Echtzeit musik (e: Realtime music)... somehow I have never really liked this term, having found the sound of the german word from the beginning, amongst other things, too unsensual. I think that this is important though since music has a lot to do with sensuality and sensibility. And the 'real-time': does it exist? Is 'time', that which we presume is ours, is it 'real'? And could I then be defining my work proudly, in some ways elevated from the 'wrong' time, as an exponent of a real 'time-music', a 'real-time-music', a music, that resides real(ly) in the time -- perhaps this is what actually not so many people have noticed yet, since all of us are not very well known in the 'normal' mainstream, newspaper, theater and television reality (should that be the 'real' reality??) These are some of my thoughts about the title of this book. Actually I seldom write with words but rather am involved in research of the non-verbal, of music, regardless in which time it may sound - mostly I try to stop the time in my pieces.
'Party-killer Music'. When I meet non-specialists who would like to know which direction of music I am working with, and who aren't familiar with the music style that I play -- most of the time, they are none the wiser after my explanations -- then I often politely answer, deliberately to wipe away immediately all possible expectations of 'music': 'Party-killer Music'. Miraculously however, they often pose the questions, where one might hear this music, and if there were any CDs existing of it. It's not totally unproblematic though, to simply hear this music on CD, alone and unprepared - it has unfortunately already happened a couple of times that I have scared a curious person I have met in conversation by letting them experience the music on CD first, and that these people have disappeared forever; perhaps this happened because of the relative inertia of time, that has slipped by in their apartments, or it may also be due to the uncommon, impenetrable abstracted components, the rhythmically free ordered noise and sounds -- one can easily scare listeners with many CDs of 'Contemporary Music' (that which has been created somewhere since the early 1920's) when their listening habits sit in a functional-harmonic, stable, clearly rhythmically structured zone; regardless, in which way that music was made, in an improvisedcomposed, constructed-composed, constructed-improvised, intuitively improvised or composed way...

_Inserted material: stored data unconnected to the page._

/-! ## The tests of STA -/

/-- A single bit is set at its own place alone. -/
theorem getElem_staBit (place i : Nat) (on : Bool) (h : i < 32) :
    (staBit place on)[i] = (on && decide (i = place)) := by
  unfold staBit
  cases on with
  | false => simp
  | true =>
    simp only [if_true, BitVec.getElem_shiftLeft, Bool.true_and]
    by_cases hp : i = place
    · simp [hp]
    · simp [hp]; omega

/-- The RXE bit of a value read from STA (R41). -/
theorem staValue_rxe {c : Config} (h : c.wf = true) (p : Periph) (other : Word) :
    (staValue c p other).getLsbD c.rxeBit = rxEmpty p := by
  obtain ⟨⟨h1, h2, h3⟩, h4, h5, h6⟩ := Config.wf_sta h
  simp [staValue, staMask, getElem_staBit, h1, h4, h5]

/-- The TXF bit of a value read from STA (R41). -/
theorem staValue_txf {c : Config} (h : c.wf = true) (p : Periph) (other : Word) :
    (staValue c p other).getLsbD c.txfBit = txFull c p := by
  obtain ⟨⟨h1, h2, h3⟩, h4, h5, h6⟩ := Config.wf_sta h
  simp [staValue, staMask, getElem_staBit, h2, h4.symm, h6]

/-- The TXE bit of a value read from STA (R41). -/
theorem staValue_txe {c : Config} (h : c.wf = true) (p : Periph) (other : Word) :
    (staValue c p other).getLsbD c.txeBit = txEmpty p := by
  obtain ⟨⟨h1, h2, h3⟩, h4, h5, h6⟩ := Config.wf_sta h
  simp [staValue, staMask, getElem_staBit, h3, h5.symm, h6.symm]

/-- Settles O45: the three described bits stand at distinct places, so no other bit of the value disturbs them. -/
theorem staTestsSayWhatTheFifosHold : Obligations.StaTestsSayWhatTheFifosHold := by
  intro c p other h
  refine ⟨?_, ?_, ?_⟩
  · rw [StaTest.holds, staValue_txe h, Bool.eq_iff_iff]
    simp [txEmpty]
  · rw [StaTest.holds, staValue_txf h, txFull, ← decide_not, decide_eq_decide, not_le]
  · rw [StaTest.holds, staValue_rxe h, Bool.eq_iff_iff]
    simp [rxEmpty]

/-! ## A write of CTL -/

/-- Where a CTL write leaves the RX FIFO (R40). -/
theorem writeCtl_rx (v : Word) (s : State) :
    (writeCtl v s).periph.rx = if clears s.cfg.rfcMask v then [] else s.periph.rx := by
  unfold writeCtl writeCtlEffect
  split <;> split <;> rfl

/-- Where a CTL write leaves the TX FIFO (R40). -/
theorem writeCtl_tx (v : Word) (s : State) :
    (writeCtl v s).periph.tx = if clears s.cfg.tfcMask v then [] else s.periph.tx := by
  unfold writeCtl writeCtlEffect
  split <;> split <;> rfl

/-- A field none of whose bits are written does not act. -/
theorem clears_of_and_eq_zero {m v : Word} (h : v &&& m = 0) : clears m v = false := by
  unfold clears
  rw [h, Bool.and_eq_false_iff, decide_eq_false_iff_not, decide_eq_false_iff_not, not_not]
  exact (em (m = 0)).imp_right Ne.symm

/-- A write that sets no FIFO-clear bit leaves both FIFOs. -/
theorem writeCtl_fifos {v : Word} {s : State} (h : v &&& clearMask s.cfg = 0) :
    (writeCtl v s).periph.tx = s.periph.tx ∧ (writeCtl v s).periph.rx = s.periph.rx := by
  rw [clearMask, BitVec.and_or_distrib_left] at h
  replace h := BitVec.or_eq_zero_iff.mp h
  rw [writeCtl_tx, writeCtl_rx, clears_of_and_eq_zero h.1, clears_of_and_eq_zero h.2]
  exact ⟨rfl, rfl⟩

/-- The FIFO-clear bits of a value already without them stay out. -/
theorem and_not_and_not (x m : Word) : x &&& ~~~m &&& ~~~m = x &&& ~~~m := by
  rw [BitVec.and_assoc, BitVec.and_self]

/-- CTL reads back as written but for its FIFO-clear bits (R40). -/
theorem ctlValue_writeCtl (v : Word) (s : State) :
    ctlValue s.cfg (writeCtl v s).periph = v &&& ~~~clearMask s.cfg := by
  rw [ctlValue, writeCtl_ctl, and_not_and_not]

/-- With no frame running, a write that takes XCH from 0 to XCH_MASK starts the frame of the FL it writes (R45). -/
theorem writeCtl_frame_started {v : Word} {s : State} (hx : s.cfg.xchMask ≠ 0)
    (h0 : s.periph.ctl &&& s.cfg.xchMask = 0) (h1 : v &&& s.cfg.xchMask = s.cfg.xchMask) :
    (writeCtl v s).periph.frame = some (newFrame v) := by
  unfold writeCtl writeCtlEffect
  rw [if_neg (by rw [h1]; exact hx), if_pos ⟨h0, h1⟩]
  rfl

/-- With no frame running, any other write starts none (R45). -/
theorem writeCtl_frame_none {v : Word} {s : State} (hf : s.periph.frame = none)
    (h : ¬ (s.periph.ctl &&& s.cfg.xchMask = 0 ∧ v &&& s.cfg.xchMask = s.cfg.xchMask)) :
    (writeCtl v s).periph.frame = none := by
  unfold writeCtl writeCtlEffect
  rw [hf, if_neg h]
  split <;> exact hf

/-- The frame length field, as a number (R40). -/
theorem toNat_ctlFl (v : Word) : (ctlFl v).toNat = (v >>> 16).toNat % 256 := by
  simp [ctlFl]

/-- Settles O46: the frame is the one of `writeCtl_frame_started` or, by `writeCtl_frame_none`, there is none. -/
theorem ctlWriteStartsAFrameWhenXchIsSet : Obligations.CtlWriteStartsAFrameWhenXchIsSet := by
  intro s v hc hf
  refine ⟨ctlValue_writeCtl v s, fun h0 h1 => ?_, writeCtl_frame_none hf, writeCtl_fifos⟩
  refine ⟨_, writeCtl_frame_started (Config.wf_xch hc).1 h0 h1, ?_, rfl⟩
  rw [← toNat_ctlFl]; rfl

/-- Settles O57: each FIFO is cleared by its own field alone, and CTL keeps no FIFO-clear bit. -/
theorem ctlWriteEmptiesTheFifoItClears : Obligations.CtlWriteEmptiesTheFifoItClears := by
  intro s v
  refine ⟨?_, ?_, ?_⟩
  · simp [writeCtl_rx, clears]
  · simp [writeCtl_tx, clears]
  · rw [ctlValue_writeCtl, BitVec.and_assoc, BitVec.and_comm (~~~clearMask s.cfg), BitVec.and_not_self]
    exact BitVec.and_zero

/-! ## The FIFO ports -/

theorem writeTxd_of_room (v : Word) {s : State} (h : s.periph.tx.length < s.cfg.txDepth) :
    writeTxd v s = .next ((s.withPeriph { s.periph with tx := s.periph.tx ++ [v] }).log (.mmioWrite .txd v)) := by
  simp [writeTxd, txFull, h]
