/-- Whether some level stays on the line for ten bit times in a row (R40): `run` counts the bit times of `level` so far. -/
def tenInARow (level : Bool) (run : Nat) : List Bool → Bool
  | [] => decide (10 ≤ run)
  | x :: rest => if 10 ≤ run then true else if x = level then tenInARow level (run + 1) rest else tenInARow x 1 rest

/-- Groups of eight content bits, each followed by its group mark; none when the levels end within a group. -/
def groupsOf : List Bool → Option (List Byte)
  | [] => some []
  | b7 :: b6 :: b5 :: b4 :: b3 :: b2 :: b1 :: b0 :: _ :: rest =>
    match groupsOf rest with
    | some bytes => some (byteOf b7 b6 b5 b4 b3 b2 b1 b0 :: bytes)
    | none => none
  | _ => none

def causeOfCode (code : Nat) : Option Cause :=
  match code with
  | 1 => some .external
  | 2 => some .range
  | 3 => some .command
  | _ => none

/-- Cause and repeat total of a byte A. -/
def causeOfByteA (a : Byte) : Option Cause := causeOfCode (a.extractLsb' 6 2).toNat

def totalOfByteA (a : Byte) : Nat := (lowNibble a).val

/-- One item and the rest of the bytes (R189): none when the bytes end; an item of `none` is a field out of range. -/
def takeItem : List Byte → Option (Option Item × List Byte)
  | [] => none
  | k :: rest =>
    if k = 4 then
      match rest with
      | a :: serial :: rest' => some ((causeOfByteA a).map (fun c => .priorityReq c (totalOfByteA a) serial), rest')
      | _ => none
    else
      some (match k.toNat with
        | 1 => some .haltAck
        | 2 => some .resumeReq
        | 3 => some .haltReq
        | 5 => some .leave
        | _ => none, rest)

/-- As many items as the item count states. -/
def takeItems : Nat → List Byte → Option (List (Option Item) × List Byte)
  | 0, bytes => some ([], bytes)
  | n + 1, bytes => do
    let (i, rest) ← takeItem bytes
    let (items, rest') ← takeItems n rest
    return (i :: items, rest')

/-- The fields that both kinds of record share. -/
def recordFrom (kind : RecordKind) (b0 c1 c0 v1 v0 : Byte) : Record :=
  { kind, channel := (b0.extractLsb' 4 3).toFin, cycle := c1 ++ c0, value := (v1 ++ v0 : Word16).extractLsb' 0 12,
    low := b0.getLsbD 3, high := b0.getLsbD 2, clamped := b0.getLsbD 1, gap := b0.getLsbD 0 }

/-- One record, 5 or 7 bytes long by its kind bit (R189). Bits 7, 3 and 2 of byte 6, which 12.1 marks 0, are not kept, so that a delivered record shows them 0 (log 43). -/
def takeRecord : List Byte → Option (Record × List Byte)
  | b0 :: c1 :: c0 :: v1 :: v0 :: rest =>
    if b0.getLsbD 7 then
      match rest with
      | serial :: b6 :: rest' =>
        some (recordFrom (.priority (highNibble v1) serial (b6.extractLsb' 4 3).toFin (b6.extractLsb' 0 2).toFin)
          b0 c1 c0 v1 v0, rest')
      | _ => none
    else some (recordFrom (.regular (highNibble v1)) b0 c1 c0 v1 v0, rest)
  | _ => none

/-- As many records as the record count states. -/
def takeRecords : Nat → List Byte → Option (List Record × List Byte)
  | 0, bytes => some ([], bytes)
  | n + 1, bytes => do
    let (r, rest) ← takeRecord bytes
    let (records, rest') ← takeRecords n rest
    return (r :: records, rest')

def entryFrom (b : Byte) : RosterEntry :=
  { id := highNibble b, missed := (b.extractLsb' 2 2).toNat, admitted := b.getLsbD 1 }

/-- The first `n` bytes and the rest. -/
def takeBytes (n : Nat) (bytes : List Byte) : Option (List Byte × List Byte) :=
  if bytes.length < n then none else some (bytes.take n, bytes.drop n)

/-- A request from requester byte, byte A and byte B; none for a cause code that names no cause. -/
def requestFrom (q a serial : Byte) : Option Request :=
  (causeOfByteA a).map (fun c => { requester := highNibble q, cause := c, total := totalOfByteA a, serial })

/-- As many queued requests as the queue count states. -/
def takeQueue : Nat → List Byte → Option (List (Option Request) × List Byte)
  | 0, bytes => some ([], bytes)
  | n + 1, q :: a :: serial :: rest => do
    let (queue, rest') ← takeQueue n rest
    return (requestFrom q a serial :: queue, rest')
  | _ + 1, _ => none

/-- The active capture if its bit says that it is present; `some none` inside stands for a cause code that names no cause. -/
def takeCapture (present : Bool) (bytes : List Byte) : Option (Option (Option Capture) × List Byte) :=
  if present then
    match bytes with
    | q :: a :: serial :: rest =>
      some (some ((requestFrom q a serial).map (fun r => { request := r, next := (q.extractLsb' 0 3).toNat })), rest)
    | _ => none
  else some (none, bytes)

/-- The halt gather if its bit says that it is present. -/
def takeGather (present : Bool) (bytes : List Byte) : Option (Option Gather × List Byte) :=
  if present then
    match bytes with
    | r1 :: r0 :: a1 :: a0 :: e :: rest => some (some { required := r1 ++ r0, acked := a1 ++ a0, elapsed := e.toNat }, rest)
    | _ => none
  else some (none, bytes)

/-- The list of values, when every element names one. -/
def allSome {α : Type} : List (Option α) → Option (List α)
  | [] => some []
  | some x :: rest => (allSome rest).map (x :: ·)
  | none :: _ => none

/-- The optional capture of a summary as the image holds it; none when its cause code names no cause. -/
def captureField : Option (Option Capture) → Option (Option Capture)
  | none => some none
  | some none => none
  | some (some c) => some (some c)

/-- A summary and the rest of the bytes; `none` inside stands for a cause code that names no cause (R189). -/
def takeSummary : List Byte → Option (Option Image × List Byte)
  | e1 :: e0 :: c1 :: c0 :: f :: cursor :: d3 :: d2 :: d1 :: d0 :: count :: rest => do
    let (entries, rest1) ← takeBytes count.toNat rest
    match rest1 with
    | [] => none
    | q :: rest2 =>
      let (queue, rest3) ← takeQueue q.toNat rest2
      let (capture, rest4) ← takeCapture (f.getLsbD 6) rest3
      let (gather, rest5) ← takeGather (f.getLsbD 5) rest4
      let image : Option Image := do
        let queue ← allSome queue
        let capture ← captureField capture
        return { epoch := e1 ++ e0, cycle := c1 ++ c0, digest := (d3 ++ d2 : Word16) ++ (d1 ++ d0 : Word16),
                 roster := entries.map entryFrom, run := if f.getLsbD 7 then .halted else .running, gather,
                 cursor := cursor.toNat, queue, capture }
      return (image, rest5)
  | _ => none

/-- The summary of a BEAT if its SUMMARY flag says that it is present. -/
def takeSummaryIf (present : Bool) (bytes : List Byte) : Option (Option (Option Image) × List Byte) :=
  if present then (takeSummary bytes).map (fun x => (some x.1, x.2)) else some (none, bytes)

/-- A BEAT after its byte 0 (12.1): header, items, records, summary. -/
def takeBeat (b0 : Byte) : List Byte → Option (RxFrame × List Byte)
  | e1 :: e0 :: c1 :: c0 :: b5 :: b6 :: rest => do
    let (items, rest1) ← takeItems (b6.extractLsb' 0 3).toNat rest
    let (records, rest2) ← takeRecords (lowNibble b5).val rest1
    let (summary, rest3) ← takeSummaryIf (b0.getLsbD 1) rest2
    return (.beat
      { sender := highNibble b0, doubt := b0.getLsbD 0, epoch := e1 ++ e0, cycle := c1 ++ c0, position := highNibble b5,
        items := items.filterMap id, records, summary := summary.join }
      ((allSome items).isSome && summary != some none), rest3)
  | _ => none

/-- A JOIN after its byte 0. -/
def takeJoin (b0 : Byte) : List Byte → Option (RxFrame × List Byte)
  | d3 :: d2 :: d1 :: d0 :: rest => some (.join (highNibble b0) ((d3 ++ d2 : Word16) ++ (d1 ++ d0 : Word16)), rest)
  | _ => none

For the moment I find that many CDs are perhaps more like 'cans of music', that enable musicians and a few, mostly very well-informed listeners to understand them. I have noticed however that it is also possible for others to hear, enjoy and get to know 'realtime' music in a real concert situation or a technically very well prepared concert for loudspeakers.
My approach to music is, among other things, inspired by Baroque polyphony, it is compositionally improvised, constructed and improvisationally composed, composed, improvised, improvisationally composed, conceptual, or freely formal, depending upon the particular project. At best inside the subjectively sensed, respective time, within a frozen moment. Allowing an invisible four dimensional sculpture to arise, that would be of course an ideal never to be achieved.
I don't think that it is particularly sensible as a musician to write analytically about one's own work. I also think that it is not so important in which way music is made but rather if it sounds, engages, moves, whether a new, individual point of view, way of listening is being offered. Even though the public, as well as concert promoters and music licensing companies, judge the quality of music often exclusively regarding the way (they already know) in which it was created, it is perhaps sensible, to demonstrate and to describe here these other possible approaches to music, which are situated outside of the well defined, explored, known and accepted compositorial techniques. And to do this, even if it means using the term „Echtzeitmusik“, and with full knowledge of the risk of creating a new pigeon-hole in which one sits cozily.